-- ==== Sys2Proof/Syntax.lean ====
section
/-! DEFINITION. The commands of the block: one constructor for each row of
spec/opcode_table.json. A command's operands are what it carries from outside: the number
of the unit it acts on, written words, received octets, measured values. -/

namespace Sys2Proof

• **WORK ORDER**
Would you repeat, exactly and with nothing added, every line from the line containing "spec/opcode_table.json. A command's" through the last line of the records above?

• **WRITTEN SOLUTION**
spec/opcode_table.json. A command's operands are what it carries from outside: the number
of the unit it acts on, written words, received octets, measured values. -/

namespace Sys2Proof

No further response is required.